[Dataset entries]

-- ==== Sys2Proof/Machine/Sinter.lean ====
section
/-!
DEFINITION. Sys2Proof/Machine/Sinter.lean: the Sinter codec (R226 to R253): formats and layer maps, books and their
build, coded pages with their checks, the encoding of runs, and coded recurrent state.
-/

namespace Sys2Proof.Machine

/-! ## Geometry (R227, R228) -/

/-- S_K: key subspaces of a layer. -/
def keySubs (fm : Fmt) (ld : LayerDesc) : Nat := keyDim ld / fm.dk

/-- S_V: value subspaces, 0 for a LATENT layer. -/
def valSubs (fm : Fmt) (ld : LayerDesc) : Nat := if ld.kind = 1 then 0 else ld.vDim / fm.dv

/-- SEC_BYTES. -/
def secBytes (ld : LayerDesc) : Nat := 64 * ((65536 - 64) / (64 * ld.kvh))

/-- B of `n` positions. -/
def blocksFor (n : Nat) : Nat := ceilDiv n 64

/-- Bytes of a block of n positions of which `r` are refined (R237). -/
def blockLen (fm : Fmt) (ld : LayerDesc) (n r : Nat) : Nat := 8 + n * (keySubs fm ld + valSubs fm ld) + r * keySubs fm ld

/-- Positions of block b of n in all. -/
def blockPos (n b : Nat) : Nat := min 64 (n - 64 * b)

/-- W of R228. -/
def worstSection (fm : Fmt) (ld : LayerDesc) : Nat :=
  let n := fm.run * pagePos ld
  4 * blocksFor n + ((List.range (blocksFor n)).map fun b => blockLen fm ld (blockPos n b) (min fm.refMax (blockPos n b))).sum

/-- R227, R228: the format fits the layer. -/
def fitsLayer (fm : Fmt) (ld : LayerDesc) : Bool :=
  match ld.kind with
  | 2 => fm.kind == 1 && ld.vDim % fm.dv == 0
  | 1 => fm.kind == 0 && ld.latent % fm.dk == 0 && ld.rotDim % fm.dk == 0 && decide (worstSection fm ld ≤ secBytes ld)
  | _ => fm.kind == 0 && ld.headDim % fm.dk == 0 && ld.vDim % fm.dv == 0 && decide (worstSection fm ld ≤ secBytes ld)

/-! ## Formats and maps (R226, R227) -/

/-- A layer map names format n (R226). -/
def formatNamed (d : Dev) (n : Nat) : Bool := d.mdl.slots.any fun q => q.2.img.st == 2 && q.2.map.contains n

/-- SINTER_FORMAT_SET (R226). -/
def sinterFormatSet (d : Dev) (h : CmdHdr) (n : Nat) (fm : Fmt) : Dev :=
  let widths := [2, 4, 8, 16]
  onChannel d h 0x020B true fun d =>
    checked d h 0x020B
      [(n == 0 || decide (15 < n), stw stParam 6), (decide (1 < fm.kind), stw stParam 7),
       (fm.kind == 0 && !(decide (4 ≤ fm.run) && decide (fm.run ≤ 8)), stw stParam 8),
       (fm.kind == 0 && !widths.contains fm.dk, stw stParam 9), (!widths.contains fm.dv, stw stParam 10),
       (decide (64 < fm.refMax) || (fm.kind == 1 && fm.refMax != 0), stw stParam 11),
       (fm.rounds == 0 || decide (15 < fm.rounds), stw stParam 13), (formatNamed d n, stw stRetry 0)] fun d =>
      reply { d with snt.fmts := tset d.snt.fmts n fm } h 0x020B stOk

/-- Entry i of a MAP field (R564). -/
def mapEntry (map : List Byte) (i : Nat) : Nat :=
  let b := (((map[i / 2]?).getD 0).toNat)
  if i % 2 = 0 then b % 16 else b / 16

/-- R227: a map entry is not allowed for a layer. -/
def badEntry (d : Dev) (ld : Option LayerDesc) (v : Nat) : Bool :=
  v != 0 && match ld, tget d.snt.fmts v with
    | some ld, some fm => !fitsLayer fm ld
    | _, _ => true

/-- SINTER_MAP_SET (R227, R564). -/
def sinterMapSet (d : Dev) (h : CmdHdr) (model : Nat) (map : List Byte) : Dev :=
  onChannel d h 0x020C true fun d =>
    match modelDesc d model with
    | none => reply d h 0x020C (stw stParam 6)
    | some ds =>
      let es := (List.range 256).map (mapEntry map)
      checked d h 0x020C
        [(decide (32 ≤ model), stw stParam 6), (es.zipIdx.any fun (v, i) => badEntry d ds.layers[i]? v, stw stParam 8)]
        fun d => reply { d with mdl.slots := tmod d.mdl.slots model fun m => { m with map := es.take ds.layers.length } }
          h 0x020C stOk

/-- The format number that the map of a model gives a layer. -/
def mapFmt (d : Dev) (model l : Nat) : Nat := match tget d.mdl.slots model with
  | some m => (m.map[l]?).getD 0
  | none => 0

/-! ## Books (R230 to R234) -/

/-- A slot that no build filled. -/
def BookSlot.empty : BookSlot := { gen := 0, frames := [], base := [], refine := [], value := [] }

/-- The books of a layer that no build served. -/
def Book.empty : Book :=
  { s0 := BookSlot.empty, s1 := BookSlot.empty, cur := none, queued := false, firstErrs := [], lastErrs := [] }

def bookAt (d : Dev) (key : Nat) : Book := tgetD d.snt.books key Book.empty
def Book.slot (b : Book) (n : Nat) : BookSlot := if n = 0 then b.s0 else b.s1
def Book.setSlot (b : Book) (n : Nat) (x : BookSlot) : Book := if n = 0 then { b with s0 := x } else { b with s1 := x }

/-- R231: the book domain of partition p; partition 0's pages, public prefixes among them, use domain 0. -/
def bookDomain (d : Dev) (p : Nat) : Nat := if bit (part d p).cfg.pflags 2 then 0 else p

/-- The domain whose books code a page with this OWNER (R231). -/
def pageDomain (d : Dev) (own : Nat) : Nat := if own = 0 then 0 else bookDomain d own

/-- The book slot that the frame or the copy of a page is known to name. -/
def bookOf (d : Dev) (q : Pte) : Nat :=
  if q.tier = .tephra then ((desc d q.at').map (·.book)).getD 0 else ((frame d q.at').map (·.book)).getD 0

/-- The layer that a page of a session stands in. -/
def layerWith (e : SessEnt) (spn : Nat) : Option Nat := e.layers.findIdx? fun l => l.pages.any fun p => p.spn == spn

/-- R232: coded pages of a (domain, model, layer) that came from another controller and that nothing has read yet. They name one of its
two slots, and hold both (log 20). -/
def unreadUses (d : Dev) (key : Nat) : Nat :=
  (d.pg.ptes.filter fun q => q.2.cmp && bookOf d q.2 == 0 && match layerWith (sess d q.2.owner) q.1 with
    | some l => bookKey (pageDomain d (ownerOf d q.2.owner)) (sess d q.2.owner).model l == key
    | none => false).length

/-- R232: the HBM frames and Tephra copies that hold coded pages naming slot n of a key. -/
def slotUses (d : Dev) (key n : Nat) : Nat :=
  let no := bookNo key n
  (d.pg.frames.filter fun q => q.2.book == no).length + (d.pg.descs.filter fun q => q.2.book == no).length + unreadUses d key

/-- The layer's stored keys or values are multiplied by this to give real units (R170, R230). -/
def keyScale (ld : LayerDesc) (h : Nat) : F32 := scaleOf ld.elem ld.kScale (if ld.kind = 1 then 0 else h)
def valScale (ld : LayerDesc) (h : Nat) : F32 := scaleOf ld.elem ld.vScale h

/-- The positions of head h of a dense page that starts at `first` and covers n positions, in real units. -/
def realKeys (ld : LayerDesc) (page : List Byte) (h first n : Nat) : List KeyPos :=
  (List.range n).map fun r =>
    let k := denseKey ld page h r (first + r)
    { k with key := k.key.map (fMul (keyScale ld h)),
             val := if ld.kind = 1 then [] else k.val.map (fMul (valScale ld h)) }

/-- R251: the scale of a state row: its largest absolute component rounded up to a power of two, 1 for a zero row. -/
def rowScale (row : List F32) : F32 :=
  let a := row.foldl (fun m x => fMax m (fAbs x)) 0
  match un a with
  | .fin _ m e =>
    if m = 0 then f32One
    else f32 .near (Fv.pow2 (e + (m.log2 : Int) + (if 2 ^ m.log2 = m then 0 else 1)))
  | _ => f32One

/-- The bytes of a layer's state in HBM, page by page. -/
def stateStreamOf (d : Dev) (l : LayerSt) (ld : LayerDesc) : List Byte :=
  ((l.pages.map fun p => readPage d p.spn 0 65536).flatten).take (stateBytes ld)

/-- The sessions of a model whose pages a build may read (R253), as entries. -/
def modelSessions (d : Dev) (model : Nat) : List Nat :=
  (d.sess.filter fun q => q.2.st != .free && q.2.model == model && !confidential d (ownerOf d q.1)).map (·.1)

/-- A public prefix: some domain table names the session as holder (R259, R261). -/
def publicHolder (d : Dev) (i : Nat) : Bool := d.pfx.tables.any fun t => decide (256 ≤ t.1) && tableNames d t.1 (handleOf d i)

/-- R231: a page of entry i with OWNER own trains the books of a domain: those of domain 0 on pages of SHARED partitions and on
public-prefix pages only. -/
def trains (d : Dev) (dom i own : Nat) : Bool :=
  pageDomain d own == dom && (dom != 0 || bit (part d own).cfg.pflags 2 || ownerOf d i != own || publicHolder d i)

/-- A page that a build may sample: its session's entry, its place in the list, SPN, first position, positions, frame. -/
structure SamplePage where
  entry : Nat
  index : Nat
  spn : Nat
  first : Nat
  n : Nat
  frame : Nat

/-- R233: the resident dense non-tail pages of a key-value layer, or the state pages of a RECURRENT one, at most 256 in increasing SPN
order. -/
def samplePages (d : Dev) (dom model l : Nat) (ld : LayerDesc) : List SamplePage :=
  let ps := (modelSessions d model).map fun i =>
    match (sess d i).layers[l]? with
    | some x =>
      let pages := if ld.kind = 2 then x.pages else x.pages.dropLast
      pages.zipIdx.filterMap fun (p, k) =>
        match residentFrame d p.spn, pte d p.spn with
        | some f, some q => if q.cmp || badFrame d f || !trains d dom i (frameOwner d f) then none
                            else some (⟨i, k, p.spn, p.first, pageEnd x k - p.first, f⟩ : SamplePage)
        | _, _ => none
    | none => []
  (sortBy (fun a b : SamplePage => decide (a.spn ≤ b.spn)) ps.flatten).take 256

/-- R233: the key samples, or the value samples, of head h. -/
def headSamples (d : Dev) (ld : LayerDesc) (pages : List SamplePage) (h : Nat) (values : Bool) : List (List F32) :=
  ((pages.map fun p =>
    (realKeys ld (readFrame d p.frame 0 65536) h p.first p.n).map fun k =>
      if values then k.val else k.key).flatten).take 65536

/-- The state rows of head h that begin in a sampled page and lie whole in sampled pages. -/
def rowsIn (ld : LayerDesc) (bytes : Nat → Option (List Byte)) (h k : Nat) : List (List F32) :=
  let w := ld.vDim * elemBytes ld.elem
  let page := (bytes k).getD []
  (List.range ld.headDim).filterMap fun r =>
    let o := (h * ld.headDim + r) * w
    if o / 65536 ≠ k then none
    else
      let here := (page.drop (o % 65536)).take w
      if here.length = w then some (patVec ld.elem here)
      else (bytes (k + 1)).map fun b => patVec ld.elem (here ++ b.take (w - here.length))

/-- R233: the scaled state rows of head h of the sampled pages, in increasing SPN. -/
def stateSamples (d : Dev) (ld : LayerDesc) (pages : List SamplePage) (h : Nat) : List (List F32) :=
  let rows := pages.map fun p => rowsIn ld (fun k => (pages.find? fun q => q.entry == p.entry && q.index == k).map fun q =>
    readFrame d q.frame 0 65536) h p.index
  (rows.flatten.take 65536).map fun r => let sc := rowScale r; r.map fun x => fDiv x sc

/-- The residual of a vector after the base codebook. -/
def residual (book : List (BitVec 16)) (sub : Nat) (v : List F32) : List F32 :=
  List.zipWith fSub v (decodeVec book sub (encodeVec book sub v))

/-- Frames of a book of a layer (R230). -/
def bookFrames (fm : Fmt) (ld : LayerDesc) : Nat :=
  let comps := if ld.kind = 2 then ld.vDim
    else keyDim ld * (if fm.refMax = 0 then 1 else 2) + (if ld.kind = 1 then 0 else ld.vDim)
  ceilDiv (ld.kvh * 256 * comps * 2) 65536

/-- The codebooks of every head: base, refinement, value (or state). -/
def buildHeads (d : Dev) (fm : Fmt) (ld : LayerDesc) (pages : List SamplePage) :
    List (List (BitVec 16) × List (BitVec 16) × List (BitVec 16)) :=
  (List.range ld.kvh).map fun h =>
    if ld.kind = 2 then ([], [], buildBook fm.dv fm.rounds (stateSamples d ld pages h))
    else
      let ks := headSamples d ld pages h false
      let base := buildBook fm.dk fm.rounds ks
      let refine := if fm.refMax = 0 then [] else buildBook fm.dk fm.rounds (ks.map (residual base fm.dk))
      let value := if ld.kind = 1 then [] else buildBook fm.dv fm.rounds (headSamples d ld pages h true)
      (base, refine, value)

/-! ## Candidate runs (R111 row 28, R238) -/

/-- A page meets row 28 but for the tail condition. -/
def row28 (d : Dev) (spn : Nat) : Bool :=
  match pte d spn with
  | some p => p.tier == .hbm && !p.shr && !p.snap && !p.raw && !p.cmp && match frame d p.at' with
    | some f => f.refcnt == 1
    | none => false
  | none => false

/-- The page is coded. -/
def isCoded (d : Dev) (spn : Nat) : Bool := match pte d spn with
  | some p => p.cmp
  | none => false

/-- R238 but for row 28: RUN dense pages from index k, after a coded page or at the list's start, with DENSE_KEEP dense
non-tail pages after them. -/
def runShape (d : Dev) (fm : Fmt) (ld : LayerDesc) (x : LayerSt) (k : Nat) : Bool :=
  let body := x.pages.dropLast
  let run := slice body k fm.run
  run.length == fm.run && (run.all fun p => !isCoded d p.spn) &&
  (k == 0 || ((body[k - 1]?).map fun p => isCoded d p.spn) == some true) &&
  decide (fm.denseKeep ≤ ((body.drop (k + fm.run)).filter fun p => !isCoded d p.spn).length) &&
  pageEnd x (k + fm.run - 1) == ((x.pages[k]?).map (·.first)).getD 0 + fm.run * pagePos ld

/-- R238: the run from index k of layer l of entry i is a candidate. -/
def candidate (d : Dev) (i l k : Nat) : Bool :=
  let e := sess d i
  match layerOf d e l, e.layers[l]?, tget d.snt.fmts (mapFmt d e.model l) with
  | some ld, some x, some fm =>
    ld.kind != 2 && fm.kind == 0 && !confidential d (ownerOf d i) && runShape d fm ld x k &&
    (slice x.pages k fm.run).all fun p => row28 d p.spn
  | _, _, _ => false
...
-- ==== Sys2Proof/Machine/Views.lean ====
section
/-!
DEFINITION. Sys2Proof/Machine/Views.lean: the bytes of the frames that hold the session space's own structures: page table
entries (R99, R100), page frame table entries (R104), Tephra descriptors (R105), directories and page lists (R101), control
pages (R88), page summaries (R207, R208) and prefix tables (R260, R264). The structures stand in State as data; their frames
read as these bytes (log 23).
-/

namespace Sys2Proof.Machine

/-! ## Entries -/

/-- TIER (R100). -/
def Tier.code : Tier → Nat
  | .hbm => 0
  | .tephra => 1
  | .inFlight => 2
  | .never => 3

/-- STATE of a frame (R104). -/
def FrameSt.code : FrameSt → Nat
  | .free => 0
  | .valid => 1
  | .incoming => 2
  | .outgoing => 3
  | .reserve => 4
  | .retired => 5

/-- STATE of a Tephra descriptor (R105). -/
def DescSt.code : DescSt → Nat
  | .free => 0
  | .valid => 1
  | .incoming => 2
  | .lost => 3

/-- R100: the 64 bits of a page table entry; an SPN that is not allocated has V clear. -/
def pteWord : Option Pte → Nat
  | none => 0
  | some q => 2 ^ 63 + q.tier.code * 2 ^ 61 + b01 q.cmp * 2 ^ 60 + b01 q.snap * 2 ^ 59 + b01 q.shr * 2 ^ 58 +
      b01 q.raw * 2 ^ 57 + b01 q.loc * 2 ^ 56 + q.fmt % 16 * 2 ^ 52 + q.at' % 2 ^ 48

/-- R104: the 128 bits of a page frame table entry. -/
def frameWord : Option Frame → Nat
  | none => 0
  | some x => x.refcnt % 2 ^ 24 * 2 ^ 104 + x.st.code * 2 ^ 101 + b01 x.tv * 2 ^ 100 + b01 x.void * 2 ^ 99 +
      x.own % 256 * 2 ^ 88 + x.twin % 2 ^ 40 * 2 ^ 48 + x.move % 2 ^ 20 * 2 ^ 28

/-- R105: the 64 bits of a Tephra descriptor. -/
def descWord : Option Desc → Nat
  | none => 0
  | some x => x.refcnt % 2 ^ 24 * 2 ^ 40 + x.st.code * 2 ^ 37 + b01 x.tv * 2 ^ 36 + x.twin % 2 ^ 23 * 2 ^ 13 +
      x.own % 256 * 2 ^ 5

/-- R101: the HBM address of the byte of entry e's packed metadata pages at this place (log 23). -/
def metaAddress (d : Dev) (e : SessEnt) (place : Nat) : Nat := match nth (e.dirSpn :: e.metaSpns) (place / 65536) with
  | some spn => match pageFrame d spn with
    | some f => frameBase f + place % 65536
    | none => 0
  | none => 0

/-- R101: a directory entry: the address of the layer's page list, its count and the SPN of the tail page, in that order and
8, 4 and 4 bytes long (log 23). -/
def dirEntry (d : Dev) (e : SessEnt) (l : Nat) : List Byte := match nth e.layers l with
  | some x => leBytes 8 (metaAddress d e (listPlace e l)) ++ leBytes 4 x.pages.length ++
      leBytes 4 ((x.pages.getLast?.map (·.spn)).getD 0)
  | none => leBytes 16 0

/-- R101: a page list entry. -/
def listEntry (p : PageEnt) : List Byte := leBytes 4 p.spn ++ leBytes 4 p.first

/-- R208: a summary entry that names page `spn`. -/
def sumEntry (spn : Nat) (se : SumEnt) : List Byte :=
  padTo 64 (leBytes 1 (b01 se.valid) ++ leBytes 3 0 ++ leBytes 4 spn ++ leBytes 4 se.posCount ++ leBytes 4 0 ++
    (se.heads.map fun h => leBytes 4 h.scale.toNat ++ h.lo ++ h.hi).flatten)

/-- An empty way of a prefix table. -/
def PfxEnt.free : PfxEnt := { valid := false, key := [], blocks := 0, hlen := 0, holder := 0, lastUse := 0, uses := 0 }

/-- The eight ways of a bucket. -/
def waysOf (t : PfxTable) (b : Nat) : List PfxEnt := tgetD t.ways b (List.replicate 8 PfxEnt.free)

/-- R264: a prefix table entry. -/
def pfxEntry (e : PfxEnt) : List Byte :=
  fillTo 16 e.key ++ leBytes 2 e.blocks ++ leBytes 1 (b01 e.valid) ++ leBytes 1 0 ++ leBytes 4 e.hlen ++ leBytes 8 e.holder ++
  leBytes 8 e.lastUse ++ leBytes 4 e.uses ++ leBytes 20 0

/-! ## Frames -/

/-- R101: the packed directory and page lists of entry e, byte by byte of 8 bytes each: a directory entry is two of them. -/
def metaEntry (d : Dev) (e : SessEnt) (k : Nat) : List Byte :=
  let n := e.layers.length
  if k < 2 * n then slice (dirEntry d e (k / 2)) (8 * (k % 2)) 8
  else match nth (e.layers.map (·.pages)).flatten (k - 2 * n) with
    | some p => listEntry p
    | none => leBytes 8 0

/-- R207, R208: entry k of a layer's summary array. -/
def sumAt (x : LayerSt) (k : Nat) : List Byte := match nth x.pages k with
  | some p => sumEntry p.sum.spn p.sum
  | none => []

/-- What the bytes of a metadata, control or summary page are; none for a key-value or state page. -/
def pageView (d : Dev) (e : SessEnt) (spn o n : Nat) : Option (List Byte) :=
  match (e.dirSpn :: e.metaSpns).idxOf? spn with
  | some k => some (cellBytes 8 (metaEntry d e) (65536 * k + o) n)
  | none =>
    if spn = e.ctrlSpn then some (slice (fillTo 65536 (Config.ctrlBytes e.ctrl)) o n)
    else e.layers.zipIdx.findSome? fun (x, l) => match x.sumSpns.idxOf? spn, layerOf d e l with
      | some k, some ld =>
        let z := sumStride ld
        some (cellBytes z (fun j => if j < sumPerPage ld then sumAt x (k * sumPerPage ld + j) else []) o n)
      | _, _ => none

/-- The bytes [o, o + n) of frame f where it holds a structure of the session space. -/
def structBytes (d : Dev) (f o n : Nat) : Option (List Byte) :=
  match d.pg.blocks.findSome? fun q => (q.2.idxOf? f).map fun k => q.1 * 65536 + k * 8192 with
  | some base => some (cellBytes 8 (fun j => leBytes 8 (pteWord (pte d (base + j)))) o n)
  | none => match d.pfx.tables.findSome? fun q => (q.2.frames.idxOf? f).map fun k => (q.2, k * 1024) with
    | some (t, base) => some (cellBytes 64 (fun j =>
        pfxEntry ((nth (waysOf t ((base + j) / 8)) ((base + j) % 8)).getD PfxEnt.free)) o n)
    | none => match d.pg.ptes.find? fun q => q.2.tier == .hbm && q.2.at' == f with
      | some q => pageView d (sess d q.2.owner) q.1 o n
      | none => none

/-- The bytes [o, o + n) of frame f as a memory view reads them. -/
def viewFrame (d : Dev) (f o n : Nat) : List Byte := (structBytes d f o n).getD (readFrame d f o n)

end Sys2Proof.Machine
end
==
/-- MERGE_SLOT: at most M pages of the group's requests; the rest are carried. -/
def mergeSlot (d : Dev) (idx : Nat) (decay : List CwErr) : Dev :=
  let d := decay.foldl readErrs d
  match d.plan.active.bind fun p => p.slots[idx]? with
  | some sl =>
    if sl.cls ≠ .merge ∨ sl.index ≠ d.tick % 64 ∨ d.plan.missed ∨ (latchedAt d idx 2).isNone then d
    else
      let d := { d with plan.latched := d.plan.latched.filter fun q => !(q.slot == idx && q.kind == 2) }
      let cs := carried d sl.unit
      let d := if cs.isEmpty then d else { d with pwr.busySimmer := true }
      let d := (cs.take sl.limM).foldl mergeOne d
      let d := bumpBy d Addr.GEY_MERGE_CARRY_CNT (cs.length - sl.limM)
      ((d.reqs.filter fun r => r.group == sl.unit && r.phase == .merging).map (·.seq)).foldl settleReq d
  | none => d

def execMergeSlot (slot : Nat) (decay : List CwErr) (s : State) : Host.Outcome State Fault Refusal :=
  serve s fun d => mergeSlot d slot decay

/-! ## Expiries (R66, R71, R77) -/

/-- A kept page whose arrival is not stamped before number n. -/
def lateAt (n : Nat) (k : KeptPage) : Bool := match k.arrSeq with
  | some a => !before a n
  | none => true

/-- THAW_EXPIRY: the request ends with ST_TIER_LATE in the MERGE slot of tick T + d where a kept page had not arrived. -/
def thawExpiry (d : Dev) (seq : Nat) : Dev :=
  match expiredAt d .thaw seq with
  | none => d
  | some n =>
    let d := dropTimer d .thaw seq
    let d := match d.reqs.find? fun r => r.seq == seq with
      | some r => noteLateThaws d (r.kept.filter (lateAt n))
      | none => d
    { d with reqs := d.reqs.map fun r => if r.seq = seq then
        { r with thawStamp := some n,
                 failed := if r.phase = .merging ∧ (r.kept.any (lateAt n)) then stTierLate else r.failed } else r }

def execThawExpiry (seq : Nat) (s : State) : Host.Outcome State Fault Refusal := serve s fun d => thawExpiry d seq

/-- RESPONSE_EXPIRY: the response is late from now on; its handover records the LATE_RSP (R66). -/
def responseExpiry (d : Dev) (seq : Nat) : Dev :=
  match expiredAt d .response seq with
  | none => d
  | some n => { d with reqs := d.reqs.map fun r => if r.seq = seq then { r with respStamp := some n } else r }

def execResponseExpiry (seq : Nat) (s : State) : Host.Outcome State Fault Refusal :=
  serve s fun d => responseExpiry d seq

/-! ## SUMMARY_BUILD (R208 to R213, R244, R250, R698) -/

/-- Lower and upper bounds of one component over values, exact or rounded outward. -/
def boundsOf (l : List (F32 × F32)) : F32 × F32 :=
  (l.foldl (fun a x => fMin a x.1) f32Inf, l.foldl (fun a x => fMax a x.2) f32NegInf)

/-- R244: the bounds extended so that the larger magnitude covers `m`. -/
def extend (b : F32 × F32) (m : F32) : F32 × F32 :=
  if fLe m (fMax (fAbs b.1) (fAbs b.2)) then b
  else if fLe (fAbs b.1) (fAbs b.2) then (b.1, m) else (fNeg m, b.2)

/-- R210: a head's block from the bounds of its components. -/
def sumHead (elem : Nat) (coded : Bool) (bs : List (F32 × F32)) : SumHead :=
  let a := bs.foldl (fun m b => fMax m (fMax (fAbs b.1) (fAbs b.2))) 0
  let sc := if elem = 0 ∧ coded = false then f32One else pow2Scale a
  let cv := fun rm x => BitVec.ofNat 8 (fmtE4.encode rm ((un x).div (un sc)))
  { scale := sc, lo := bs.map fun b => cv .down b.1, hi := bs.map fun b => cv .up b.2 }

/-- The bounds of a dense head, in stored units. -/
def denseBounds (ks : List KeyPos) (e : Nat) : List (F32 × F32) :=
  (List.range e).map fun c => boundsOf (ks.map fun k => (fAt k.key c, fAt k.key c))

## How to complete this task
Look above for the line with "-- ==== Sys2Proof/Machine/Views.lean"; retype exactly that line, every line after it up to the line with "q.shr * 2 ^ 58 +", and that line too, nothing else.

## Answer below
-- ==== Sys2Proof/Machine/Views.lean ====
section
/-!
DEFINITION. Sys2Proof/Machine/Views.lean: the bytes of the frames that hold the session space's own structures: page table
entries (R99, R100), page frame table entries (R104), Tephra descriptors (R105), directories and page lists (R101), control
pages (R88), page summaries (R207, R208) and prefix tables (R260, R264). The structures stand in State as data; their frames
read as these bytes (log 23).
-/

namespace Sys2Proof.Machine

/-! ## Entries -/

/-- TIER (R100). -/
def Tier.code : Tier → Nat
  | .hbm => 0
  | .tephra => 1
  | .inFlight => 2
  | .never => 3

/-- STATE of a frame (R104). -/
def FrameSt.code : FrameSt → Nat
  | .free => 0
  | .valid => 1
  | .incoming => 2
  | .outgoing => 3
  | .reserve => 4
  | .retired => 5

/-- STATE of a Tephra descriptor (R105). -/
def DescSt.code : DescSt → Nat
  | .free => 0
  | .valid => 1
  | .incoming => 2
  | .lost => 3

/-- R100: the 64 bits of a page table entry; an SPN that is not allocated has V clear. -/
def pteWord : Option Pte → Nat
  | none => 0
  | some q => 2 ^ 63 + q.tier.code * 2 ^ 61 + b01 q.cmp * 2 ^ 60 + b01 q.snap * 2 ^ 59 + b01 q.shr * 2 ^ 58 +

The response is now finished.